Stored items
= = = = = = =

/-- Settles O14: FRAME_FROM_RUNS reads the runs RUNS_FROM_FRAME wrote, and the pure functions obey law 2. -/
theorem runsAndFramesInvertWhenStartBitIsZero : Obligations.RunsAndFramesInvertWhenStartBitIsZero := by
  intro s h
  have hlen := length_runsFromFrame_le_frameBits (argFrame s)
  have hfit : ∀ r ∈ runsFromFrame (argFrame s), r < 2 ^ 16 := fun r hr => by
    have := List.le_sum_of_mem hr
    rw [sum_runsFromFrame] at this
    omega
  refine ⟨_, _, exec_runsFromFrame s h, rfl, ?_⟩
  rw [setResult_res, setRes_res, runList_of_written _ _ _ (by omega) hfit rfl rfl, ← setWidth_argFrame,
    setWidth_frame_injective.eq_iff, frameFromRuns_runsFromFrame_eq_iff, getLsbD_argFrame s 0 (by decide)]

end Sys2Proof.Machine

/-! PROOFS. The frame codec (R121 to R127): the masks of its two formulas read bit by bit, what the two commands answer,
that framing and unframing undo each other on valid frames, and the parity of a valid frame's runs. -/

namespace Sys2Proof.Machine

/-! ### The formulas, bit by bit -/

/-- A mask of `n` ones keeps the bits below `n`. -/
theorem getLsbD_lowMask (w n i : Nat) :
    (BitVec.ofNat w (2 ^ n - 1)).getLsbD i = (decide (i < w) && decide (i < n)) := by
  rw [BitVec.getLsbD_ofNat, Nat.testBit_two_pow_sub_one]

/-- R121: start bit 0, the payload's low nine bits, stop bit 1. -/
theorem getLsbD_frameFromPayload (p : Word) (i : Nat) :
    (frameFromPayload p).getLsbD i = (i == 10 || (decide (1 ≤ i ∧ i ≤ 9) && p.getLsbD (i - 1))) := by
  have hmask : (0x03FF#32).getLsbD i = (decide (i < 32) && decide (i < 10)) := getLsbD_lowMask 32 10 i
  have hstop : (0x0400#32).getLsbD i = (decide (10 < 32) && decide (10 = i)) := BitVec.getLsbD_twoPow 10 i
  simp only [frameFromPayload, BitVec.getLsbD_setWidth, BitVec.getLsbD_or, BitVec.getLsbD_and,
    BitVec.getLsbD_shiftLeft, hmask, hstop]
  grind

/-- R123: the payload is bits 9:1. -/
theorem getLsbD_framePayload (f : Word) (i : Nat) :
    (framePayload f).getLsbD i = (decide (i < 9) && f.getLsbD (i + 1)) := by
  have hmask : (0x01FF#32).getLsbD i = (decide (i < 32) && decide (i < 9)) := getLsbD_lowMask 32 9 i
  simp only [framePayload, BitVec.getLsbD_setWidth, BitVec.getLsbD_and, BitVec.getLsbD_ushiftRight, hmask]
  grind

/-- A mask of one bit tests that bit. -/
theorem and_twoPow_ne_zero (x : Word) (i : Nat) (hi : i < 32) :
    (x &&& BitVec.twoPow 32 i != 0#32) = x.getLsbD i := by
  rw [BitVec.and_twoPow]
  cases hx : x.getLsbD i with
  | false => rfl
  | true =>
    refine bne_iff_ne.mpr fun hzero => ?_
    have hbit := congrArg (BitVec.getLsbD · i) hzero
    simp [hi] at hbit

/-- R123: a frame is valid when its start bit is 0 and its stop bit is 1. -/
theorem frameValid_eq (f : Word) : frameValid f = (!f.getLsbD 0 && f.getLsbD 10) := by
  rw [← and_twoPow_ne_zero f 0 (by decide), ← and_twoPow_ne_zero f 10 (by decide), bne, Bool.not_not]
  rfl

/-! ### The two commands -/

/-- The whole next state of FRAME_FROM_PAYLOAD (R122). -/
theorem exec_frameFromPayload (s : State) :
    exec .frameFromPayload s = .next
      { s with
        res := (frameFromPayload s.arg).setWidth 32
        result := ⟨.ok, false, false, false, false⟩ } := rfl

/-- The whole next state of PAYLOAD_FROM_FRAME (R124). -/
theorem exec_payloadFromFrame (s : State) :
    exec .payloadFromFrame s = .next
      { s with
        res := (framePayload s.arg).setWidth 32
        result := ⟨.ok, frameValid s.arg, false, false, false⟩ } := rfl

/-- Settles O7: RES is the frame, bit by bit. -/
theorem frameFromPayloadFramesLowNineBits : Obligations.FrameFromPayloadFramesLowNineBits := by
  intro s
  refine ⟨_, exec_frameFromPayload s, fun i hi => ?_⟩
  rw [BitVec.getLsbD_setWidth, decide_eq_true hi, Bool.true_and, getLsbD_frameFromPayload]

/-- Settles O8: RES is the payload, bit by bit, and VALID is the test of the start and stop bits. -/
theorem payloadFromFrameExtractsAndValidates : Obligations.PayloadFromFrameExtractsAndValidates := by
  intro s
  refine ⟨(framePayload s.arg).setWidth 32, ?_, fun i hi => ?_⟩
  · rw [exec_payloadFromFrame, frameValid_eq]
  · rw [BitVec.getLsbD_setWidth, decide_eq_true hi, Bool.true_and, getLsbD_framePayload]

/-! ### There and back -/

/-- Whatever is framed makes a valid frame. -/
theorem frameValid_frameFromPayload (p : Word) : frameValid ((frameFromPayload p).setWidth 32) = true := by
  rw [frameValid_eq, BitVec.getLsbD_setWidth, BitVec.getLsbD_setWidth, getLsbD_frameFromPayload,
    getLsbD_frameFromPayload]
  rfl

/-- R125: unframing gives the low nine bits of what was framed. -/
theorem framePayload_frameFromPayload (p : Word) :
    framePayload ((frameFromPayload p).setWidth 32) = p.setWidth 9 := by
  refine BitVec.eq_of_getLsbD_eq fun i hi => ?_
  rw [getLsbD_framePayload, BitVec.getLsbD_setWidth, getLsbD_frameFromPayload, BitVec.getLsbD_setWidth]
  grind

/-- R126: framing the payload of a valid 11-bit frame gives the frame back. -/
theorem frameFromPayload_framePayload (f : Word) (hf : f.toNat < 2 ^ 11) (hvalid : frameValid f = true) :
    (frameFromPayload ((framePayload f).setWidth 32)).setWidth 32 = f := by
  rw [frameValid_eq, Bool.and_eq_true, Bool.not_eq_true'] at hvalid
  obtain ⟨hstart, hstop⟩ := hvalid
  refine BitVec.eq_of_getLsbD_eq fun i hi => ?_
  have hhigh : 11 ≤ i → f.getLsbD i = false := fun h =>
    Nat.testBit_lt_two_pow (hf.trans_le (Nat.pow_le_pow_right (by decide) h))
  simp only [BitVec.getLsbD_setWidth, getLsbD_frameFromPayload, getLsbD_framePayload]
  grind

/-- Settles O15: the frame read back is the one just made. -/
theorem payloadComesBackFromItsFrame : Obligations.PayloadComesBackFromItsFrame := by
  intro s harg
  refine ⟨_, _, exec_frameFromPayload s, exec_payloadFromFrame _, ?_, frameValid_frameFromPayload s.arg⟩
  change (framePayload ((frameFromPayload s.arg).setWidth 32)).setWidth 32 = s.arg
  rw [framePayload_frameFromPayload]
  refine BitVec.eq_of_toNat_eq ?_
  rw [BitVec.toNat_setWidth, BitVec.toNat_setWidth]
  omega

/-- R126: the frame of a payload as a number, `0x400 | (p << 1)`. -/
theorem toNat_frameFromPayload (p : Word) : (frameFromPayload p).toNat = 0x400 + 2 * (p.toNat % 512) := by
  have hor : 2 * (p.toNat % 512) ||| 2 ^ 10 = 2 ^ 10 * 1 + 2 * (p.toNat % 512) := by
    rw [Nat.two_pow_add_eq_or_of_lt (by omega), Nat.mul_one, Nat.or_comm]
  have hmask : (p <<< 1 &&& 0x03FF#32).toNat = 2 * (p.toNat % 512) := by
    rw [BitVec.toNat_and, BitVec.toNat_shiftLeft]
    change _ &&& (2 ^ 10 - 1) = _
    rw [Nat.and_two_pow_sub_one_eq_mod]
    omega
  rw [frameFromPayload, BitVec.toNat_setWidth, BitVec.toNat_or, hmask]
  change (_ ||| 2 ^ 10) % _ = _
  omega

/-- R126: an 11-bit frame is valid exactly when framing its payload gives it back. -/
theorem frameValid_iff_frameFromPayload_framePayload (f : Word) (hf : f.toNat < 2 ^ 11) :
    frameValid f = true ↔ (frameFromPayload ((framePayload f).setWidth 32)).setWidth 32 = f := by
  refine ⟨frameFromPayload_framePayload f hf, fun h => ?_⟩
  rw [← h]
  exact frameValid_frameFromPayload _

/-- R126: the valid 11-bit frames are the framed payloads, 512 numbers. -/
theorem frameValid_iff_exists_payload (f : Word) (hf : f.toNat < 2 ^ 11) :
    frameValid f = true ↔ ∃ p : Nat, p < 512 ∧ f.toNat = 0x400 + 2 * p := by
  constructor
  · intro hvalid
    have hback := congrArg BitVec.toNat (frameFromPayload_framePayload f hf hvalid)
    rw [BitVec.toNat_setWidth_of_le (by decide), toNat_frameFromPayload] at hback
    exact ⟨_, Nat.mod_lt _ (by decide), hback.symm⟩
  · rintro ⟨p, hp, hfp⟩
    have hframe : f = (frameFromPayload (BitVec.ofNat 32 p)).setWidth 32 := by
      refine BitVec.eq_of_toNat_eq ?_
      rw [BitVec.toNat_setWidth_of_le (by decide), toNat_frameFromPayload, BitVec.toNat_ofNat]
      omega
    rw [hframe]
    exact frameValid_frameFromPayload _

= = = = = = =

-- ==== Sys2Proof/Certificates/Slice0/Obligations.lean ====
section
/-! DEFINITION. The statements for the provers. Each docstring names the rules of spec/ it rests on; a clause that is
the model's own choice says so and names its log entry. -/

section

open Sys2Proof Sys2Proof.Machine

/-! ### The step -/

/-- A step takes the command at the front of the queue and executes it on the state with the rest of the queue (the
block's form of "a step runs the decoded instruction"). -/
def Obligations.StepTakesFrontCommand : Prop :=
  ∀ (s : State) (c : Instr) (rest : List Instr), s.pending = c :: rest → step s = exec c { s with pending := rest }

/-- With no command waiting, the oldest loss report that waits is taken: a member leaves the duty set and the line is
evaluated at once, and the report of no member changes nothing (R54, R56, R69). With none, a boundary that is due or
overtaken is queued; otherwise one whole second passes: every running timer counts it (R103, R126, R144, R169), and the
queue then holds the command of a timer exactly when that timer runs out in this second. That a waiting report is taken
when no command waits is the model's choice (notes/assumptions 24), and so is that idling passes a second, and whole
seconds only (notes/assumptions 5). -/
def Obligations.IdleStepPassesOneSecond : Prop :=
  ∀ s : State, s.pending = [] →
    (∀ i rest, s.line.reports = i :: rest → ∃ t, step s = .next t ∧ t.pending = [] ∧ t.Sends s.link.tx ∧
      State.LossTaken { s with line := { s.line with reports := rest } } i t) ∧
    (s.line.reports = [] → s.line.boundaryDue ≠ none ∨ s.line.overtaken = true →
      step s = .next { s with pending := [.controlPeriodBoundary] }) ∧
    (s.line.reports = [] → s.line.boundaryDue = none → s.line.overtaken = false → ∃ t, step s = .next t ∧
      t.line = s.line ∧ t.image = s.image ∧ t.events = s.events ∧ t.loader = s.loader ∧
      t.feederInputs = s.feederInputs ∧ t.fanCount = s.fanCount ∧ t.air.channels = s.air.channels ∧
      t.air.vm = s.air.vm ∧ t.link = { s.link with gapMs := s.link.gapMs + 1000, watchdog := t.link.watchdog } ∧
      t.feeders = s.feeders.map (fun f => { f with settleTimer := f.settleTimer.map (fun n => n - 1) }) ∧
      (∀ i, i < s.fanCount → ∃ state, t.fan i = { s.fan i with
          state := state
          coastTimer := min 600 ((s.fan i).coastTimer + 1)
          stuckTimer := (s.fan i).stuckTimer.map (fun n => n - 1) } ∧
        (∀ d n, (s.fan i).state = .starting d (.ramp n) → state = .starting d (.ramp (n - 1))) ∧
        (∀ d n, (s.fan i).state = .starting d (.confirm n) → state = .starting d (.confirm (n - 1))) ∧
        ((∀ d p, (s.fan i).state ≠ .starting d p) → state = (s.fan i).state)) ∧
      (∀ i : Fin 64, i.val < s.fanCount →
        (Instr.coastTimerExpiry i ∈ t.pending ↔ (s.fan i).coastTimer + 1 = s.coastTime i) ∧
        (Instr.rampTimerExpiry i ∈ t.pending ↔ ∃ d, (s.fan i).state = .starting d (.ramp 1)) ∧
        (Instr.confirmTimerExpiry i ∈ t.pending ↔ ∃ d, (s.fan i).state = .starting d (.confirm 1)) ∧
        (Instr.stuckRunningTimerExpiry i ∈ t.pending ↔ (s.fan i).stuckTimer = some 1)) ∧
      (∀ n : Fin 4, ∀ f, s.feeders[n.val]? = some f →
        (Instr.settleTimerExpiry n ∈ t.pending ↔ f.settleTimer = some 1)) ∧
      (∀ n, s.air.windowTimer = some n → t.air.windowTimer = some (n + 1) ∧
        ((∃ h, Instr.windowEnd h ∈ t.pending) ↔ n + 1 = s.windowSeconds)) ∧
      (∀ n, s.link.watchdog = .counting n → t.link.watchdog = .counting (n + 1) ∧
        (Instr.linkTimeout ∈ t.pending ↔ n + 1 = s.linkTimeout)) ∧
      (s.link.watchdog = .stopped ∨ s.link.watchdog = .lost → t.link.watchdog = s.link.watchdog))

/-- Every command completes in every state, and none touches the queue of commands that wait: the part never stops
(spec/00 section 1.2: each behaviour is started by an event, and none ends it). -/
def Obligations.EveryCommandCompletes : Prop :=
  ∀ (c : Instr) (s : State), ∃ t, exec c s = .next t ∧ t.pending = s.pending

= = = = = = =

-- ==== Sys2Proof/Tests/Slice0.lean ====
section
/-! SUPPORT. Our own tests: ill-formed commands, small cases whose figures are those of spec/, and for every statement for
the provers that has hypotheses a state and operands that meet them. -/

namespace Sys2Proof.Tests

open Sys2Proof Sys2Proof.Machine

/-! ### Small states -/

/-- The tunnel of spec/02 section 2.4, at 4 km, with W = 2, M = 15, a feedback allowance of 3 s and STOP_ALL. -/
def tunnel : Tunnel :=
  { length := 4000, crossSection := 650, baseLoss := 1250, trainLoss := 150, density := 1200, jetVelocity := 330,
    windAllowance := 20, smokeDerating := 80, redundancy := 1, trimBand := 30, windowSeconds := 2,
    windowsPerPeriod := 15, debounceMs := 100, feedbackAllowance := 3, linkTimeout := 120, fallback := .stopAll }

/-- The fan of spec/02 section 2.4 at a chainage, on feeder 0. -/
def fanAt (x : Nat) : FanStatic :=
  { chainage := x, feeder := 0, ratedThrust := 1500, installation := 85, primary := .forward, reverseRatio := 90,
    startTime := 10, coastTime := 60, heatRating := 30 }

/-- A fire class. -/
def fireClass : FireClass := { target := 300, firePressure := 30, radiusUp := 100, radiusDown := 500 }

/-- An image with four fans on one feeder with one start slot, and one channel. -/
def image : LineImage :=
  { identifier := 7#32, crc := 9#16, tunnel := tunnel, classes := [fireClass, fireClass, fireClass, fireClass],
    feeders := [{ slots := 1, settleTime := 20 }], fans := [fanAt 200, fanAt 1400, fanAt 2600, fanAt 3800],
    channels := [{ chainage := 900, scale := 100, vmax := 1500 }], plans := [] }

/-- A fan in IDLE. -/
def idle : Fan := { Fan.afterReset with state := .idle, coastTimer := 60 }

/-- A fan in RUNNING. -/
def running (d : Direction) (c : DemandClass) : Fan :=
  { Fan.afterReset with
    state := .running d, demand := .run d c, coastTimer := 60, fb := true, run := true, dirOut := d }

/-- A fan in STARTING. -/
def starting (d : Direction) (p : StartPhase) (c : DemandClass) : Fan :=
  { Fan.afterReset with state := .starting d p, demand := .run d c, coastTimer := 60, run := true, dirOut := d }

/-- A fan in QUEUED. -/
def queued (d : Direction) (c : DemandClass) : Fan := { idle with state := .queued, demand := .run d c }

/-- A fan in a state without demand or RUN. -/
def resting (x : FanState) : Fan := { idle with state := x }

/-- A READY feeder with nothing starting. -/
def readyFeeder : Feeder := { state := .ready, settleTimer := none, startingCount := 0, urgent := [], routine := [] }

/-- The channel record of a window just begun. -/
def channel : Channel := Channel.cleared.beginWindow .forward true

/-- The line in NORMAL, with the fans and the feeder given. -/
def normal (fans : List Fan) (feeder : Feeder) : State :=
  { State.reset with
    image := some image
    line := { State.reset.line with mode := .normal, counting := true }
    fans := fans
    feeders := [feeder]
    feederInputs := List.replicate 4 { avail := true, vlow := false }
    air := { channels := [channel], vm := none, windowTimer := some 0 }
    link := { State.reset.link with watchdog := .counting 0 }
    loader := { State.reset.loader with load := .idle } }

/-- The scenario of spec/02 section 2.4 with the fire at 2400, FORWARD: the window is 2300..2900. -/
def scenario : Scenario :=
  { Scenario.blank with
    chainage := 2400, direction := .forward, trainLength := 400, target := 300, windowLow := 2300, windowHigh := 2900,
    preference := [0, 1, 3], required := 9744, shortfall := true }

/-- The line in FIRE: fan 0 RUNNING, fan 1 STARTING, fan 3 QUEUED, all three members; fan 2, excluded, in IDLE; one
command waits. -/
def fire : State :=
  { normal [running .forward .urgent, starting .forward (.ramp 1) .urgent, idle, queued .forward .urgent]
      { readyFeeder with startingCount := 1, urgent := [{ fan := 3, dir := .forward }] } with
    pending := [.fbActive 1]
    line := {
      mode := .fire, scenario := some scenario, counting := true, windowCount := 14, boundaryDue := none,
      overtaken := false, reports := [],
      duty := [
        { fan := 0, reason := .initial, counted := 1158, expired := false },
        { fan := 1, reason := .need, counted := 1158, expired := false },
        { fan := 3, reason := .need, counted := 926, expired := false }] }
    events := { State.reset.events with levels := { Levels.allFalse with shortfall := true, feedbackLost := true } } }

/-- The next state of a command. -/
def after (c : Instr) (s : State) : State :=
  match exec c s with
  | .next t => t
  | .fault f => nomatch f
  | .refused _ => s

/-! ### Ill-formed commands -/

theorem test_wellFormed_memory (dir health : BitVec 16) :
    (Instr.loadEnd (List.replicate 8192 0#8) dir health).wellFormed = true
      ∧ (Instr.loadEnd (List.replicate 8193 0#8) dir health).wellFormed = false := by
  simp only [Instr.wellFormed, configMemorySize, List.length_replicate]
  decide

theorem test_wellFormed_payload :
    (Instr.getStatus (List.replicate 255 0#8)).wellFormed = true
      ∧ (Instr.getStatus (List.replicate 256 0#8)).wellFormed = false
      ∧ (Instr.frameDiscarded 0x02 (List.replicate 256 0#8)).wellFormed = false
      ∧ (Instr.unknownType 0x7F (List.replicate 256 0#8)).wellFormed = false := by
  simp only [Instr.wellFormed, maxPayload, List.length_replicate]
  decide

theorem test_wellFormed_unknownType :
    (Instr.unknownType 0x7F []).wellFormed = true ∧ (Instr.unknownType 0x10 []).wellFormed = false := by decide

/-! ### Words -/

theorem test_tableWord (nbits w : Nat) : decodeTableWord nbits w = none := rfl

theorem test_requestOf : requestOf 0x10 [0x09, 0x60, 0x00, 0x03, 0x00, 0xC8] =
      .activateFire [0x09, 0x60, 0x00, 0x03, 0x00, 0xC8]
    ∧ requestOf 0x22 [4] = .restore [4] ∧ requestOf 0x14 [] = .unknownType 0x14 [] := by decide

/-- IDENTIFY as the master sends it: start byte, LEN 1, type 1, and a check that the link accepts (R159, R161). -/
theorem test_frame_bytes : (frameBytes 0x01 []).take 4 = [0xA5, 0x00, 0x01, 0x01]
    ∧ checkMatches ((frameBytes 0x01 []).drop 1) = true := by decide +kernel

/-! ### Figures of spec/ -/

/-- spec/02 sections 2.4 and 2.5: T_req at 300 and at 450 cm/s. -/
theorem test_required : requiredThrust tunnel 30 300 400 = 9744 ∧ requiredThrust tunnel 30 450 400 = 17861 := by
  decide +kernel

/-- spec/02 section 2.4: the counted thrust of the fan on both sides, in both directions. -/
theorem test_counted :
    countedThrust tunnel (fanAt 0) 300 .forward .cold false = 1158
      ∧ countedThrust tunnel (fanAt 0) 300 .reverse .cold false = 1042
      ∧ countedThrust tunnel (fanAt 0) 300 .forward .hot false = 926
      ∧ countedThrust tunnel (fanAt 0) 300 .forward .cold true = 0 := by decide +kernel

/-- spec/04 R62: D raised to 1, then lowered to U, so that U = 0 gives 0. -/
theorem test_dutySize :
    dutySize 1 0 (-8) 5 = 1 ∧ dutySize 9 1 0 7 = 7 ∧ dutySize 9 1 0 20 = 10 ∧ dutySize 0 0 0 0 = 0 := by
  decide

= = = = = = =

» WORK INSTRUCTION
Across all the records above, count the lines that contain "provers" and reply with only the number.

» SOLUTION TO THE PROBLEM
2